/-- ROUND_WITH_LEDGER (R246, R252 to R254): vimm bit 0 names the set, bit 1 writes the carry block, bit 2 makes the root check; a block
that passes it belongs to the gradient that the root sends (R259). Under stochastic rounding the zeros that fill a block take draws as its other
elements do (DESIGN CHOICE, log 50). -/
def State.roundLedger (s : State) (t slot : Nat) (ecc : SramEcc) : State :=
  match s.vecOp t slot (· == 0x31) with
  | none => s
  | some (c, o) =>
    let cls := redClass (o.vfield slot 272 4)
    let imm := o.vfield slot 244 16
    let k := imm % 2
    let n := bits o.desc 165 24
    let b := 32 * bits o.desc 209 20
    let d := 32 * bits o.desc 189 20
    let fmt := classFmt cls
    let size := blockBytes fmt n
    let carry := bits imm 1 1 == 1
    let acc := (s.engOf c t).acc k
    let f := s.sramFaults c [linesOf d (size + 32), linesOf b (if carry then blockBytes (carryFmt cls) n + 32 else 0)]
    if f ≠ 0 then s.tileFault t f 2
    else if acc.inputs ≠ 0 ∧ acc.cls ≠ cls then s.redRefuse t
    else
    let s := if bits imm 2 1 = 1 then s.sramEcc t ecc else s
    if s.cst c ≠ stRunning then s
    else
      let dr := s.takeDraws c t 4 256 (blockElems fmt n) (cls == 2 && o.vfield slot 271 1 == 1)
      let out := encodeBlock fmt n dr.1 acc.elems
      let vals := blockDecode fmt n out.1
      let r := residuals acc vals
      let sumR : Rat := r.foldl (· + ·) 0
      let mag : Rat := r.foldl (fun a x => a + (if x < 0 then -x else x)) acc.ledgerMag
      let m64 := roundNum 8 none true (.of false mag)
      let m32 := roundNum 7 none true m64.1
      let mag32 := encodeNum 7 m32.1
      let rc : SumRecord := ⟨(crc32c out.1).toNat, mag32, acc.nonfinite || (vals.any fun x => !x.isFin),
        acc.saturated || out.2.2 != 0, sectorsOf n, (acc.ledger + residue sumR) % mersenne61, blockResidue vals, acc.origin⟩
      let s := ((dr.2.numFlags t out.2.1 out.2.2).numFlags t (m64.2 ||| m32.2) 0).wrSram c t d (out.1 ++ rc.bytes)
      let s := if carry then s.putCarry c t b cls n r else s
      let s := if rc.nonfinite then s.wr (RED_TILE_STATUS.nonfinite t) 1 else s
      let s := (s.setAcc c t k {}).modEng c t fun e => e.vecDone slot
      let s := if rc.balanced then s else s.redFail c t (RED_TILE_STATUS.equality_fail t) 0x2C02 4
      if bits imm 2 1 = 0 ∨ s.cst c ≠ stRunning then s
      else
        let back := s.rdSram c t d size
        if rc.balanced && rc.covers fmt n back then
          s.modTrain c fun x => { x with reduced := x.reduced ++ [back ++ rc.bytes] }
        else s.redFail c t (RED_TILE_STATUS.root_fail t) 0x2C03 5

def execRoundWithLedger (tile slot : Nat) (ecc : SramEcc) (s : State) : Result :=
  .next (if s.up then s.roundLedger tile slot ecc else s)

/-- The SRAM lines that a widening addition, or the root check of a rounding, reads. -/
def widenSpan (slot : Nat) (o : TileOp) : List (Nat × Nat) :=
  let n := bits o.desc 165 24
  let op := vop o.word slot
  if op = 0x30 then [linesOf (32 * bits o.desc 229 20) (blockBytes (o.vfield slot 276 4) n + 32)]
  else if op = 0x31 ∧ bits (o.vfield slot 244 16) 2 1 = 1 then
    [linesOf (32 * bits o.desc 189 20) (blockBytes (classFmt (redClass (o.vfield slot 272 4))) n + 32)]
  else []

/-! ### Packing (R172) and CHECKSUM_RESIDUES -/

/-- The descriptor in tile SRAM that imm2 of a reduction or pruning slot names, in units of 16 bytes; none where imm2 is 0: 32 bytes, a
freeze descriptor (Table 8-7) and then, for packing, the position of the payload's first element in the tensor's slice (DESIGN CHOICE,
log 53), or, for pruning, the mask set (log 31). -/
def sideDesc (o : TileOp) : Nat := bits o.desc 133 32
def State.sideBits (s : State) (c t : Nat) (o : TileOp) : Nat :=
  if sideDesc o = 0 then 0 else ofLe (s.rdSram c t (16 * sideDesc o) 32)

/-- The SRAM lines of that descriptor and of its bitmap. -/
def State.sideSpan (s : State) (c t : Nat) (o : TileOp) : List (Nat × Nat) :=
  if sideDesc o = 0 then [] else [linesOf (16 * sideDesc o) 32, freezeSpan (s.sideBits c t o % 2 ^ 128)]
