/-- FABRIC_DRAIN_TIMEOUT (R328): fabric words of a switched-out context are still outstanding drain_us after the switch: they are
cancelled, their credits return, and they are issued again at restore. Packets already sent keep theirs until they are acknowledged
(R378). -/
def State.drainTimeout (s : State) (c : Nat) : State :=
  let p := s.cpart c
  let words := (s.partTiles p).flatMap fun t => (s.engOf c t).flight.filter AccessFlight.outside
  if words.isEmpty ∨ s.cst c = stRunning ∨ s.cst c = stTeardown then s
  else
    let s := { s with hall := s.hall + s.rd PAR_CFG.drain_us * 1000 }
    let s := (s.returnCredits c (words.foldl (fun n f => n + awCredits f.word) 0)).wr (PAR_CTX_STATUS.drain_cancelled c) 1
    let s := (s.partTiles p).foldl (fun s t => s.modEng c t fun e => { e with
      flight := e.flight.filter fun f => !f.outside,
      reissue := e.reissue ++ (e.flight.filter AccessFlight.outside).map (·.word),
      saved := e.saved.map fun q => if q.1 = 0x1820 then
        (q.1, BitVec.ofNat 64 (setBits q.2.toNat 24 16 (e.flight.filter fun f => !f.outside).length)) else q }) s
    (s.showDraining c).fault 0x2F02 0 0 0 (some c) (some p) []

def execFabricDrainTimeout (ctx : Nat) (s : State) : Result := .next (if s.up then s.drainTimeout ctx else s)

end Sys2Proof.Machine
end

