/-- A slot becomes EMPTY (R289, R292, R293). -/
def State.emptySlot (s : State) (c slot : Nat) : State :=
  ((((s.wr (wgtState c slot) wsEmpty).wr (wgtPinned c slot) 0).wr (WGT_PROGRESS.landed c slot) 0).dropBuild c slot).modCtx c fun k =>
    { k with masks := k.masks.filter fun m => m.slot != some slot }

/-- The entries not EMPTY are counted. -/
def State.showAdapters (s : State) : State := s.wr WGT_ADAPTERS.used (s.wgt.builds.filter fun b => decide (2 ≤ b.target)).length

/-- No switch of a context is pending. -/
def State.noSwitch (s : State) (c : Nat) : State := (s.wr (WGT_STATUS.switch_pending c) 0).wr (WGT_STATUS.pending_slot c) 0

/-- The weight-set switch of a context that waits for its boundary. -/
def State.pendingSwitch (s : State) (c : Nat) : Option Staged := s.cmd.staged.find? fun q => q.op == 0x0404 && q.hdr.context == c

/-- A pending switch replaced or cancelled: its command completes with 0x0253 (R289). -/
def State.cancelSwitch (s : State) (c : Nat) : State :=
  match s.pendingSwitch c with
  | none => s
  | some q =>
    let s := { s with cmd := { s.cmd with staged := s.cmd.staged.filter fun x => !(x.op == 0x0404 && x.hdr.context == c) } }
    (s.noSwitch c).completeBy q.hdr 0x0404 0x0253

/-! ### Where resident bytes stand -/

/-- The tile of a rectangle position. -/
def State.posTile (s : State) (c pos : Nat) : Nat :=
  let p := s.cpart c
  let w := s.rd (PAR_PART_CFG.width p)
  tileAt (s.rd (PAR_PART_CFG.x0 p) + pos % Max.max 1 w) (s.rd (PAR_PART_CFG.y0 p) + pos / Max.max 1 w)

/-- The offset of a tile memory (0 SRAM, 1 scale store, 2 mask store). -/
def memOff : Nat → Nat
  | 0 => sramOff
  | 1 => scaleOff
  | _ => maskOff

/-- Bytes of a context's share in a tile, from the tile or from its eviction area (R326). -/
def State.readShare (s : State) (c t off n : Nat) : Bytes :=
  if s.shareOut c then
    match s.sharePlace c t off with
    | some a => s.rdPart (s.cpart c) a n
    | none => padTo n []
  else s.rdBytes (tileAddr (s.phys t) off) n

/-- A run of a shard's resident bytes (memory, rectangle position, first byte, bytes) stored or read. -/
def State.putRun (s : State) (c : Nat) (r : Nat × Nat × Nat × Nat) (b : Bytes) : State :=
  if r.1 = 3 then (s.putPart (s.cpart c) r.2.2.1 b).unpoison (s.cpart c) r.2.2.1 b.length
  else s.storeShare c (s.posTile c r.2.1) (memOff r.1 + r.2.2.1) b
def State.getRun (s : State) (c : Nat) (r : Nat × Nat × Nat × Nat) : Bytes :=
  if r.1 = 3 then s.rdPart (s.cpart c) r.2.2.1 r.2.2.2
  else s.readShare c (s.posTile c r.2.1) (memOff r.1 + r.2.2.1) r.2.2.2

/-- The lines of a run on their way from a port die through the underlay network (R214, R227). -/
def State.runTraffic (s : State) (c die : Nat) (r : Nat × Nat × Nat × Nat) : State :=
  if r.1 = 3 then (s.countLines (s.cpart c) r.2.2.1 r.2.2.2 true).linesVia (s.cpart c) r.2.2.1 r.2.2.2 true (portNode die)
  else s.shareLines c (s.posTile c r.2.1) (memOff r.1 + r.2.2.1) r.2.2.2 (portNode die)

— TASK —
Give the count of lines in the records that contain "vals", and no other text.

— TASK OUTPUT —
4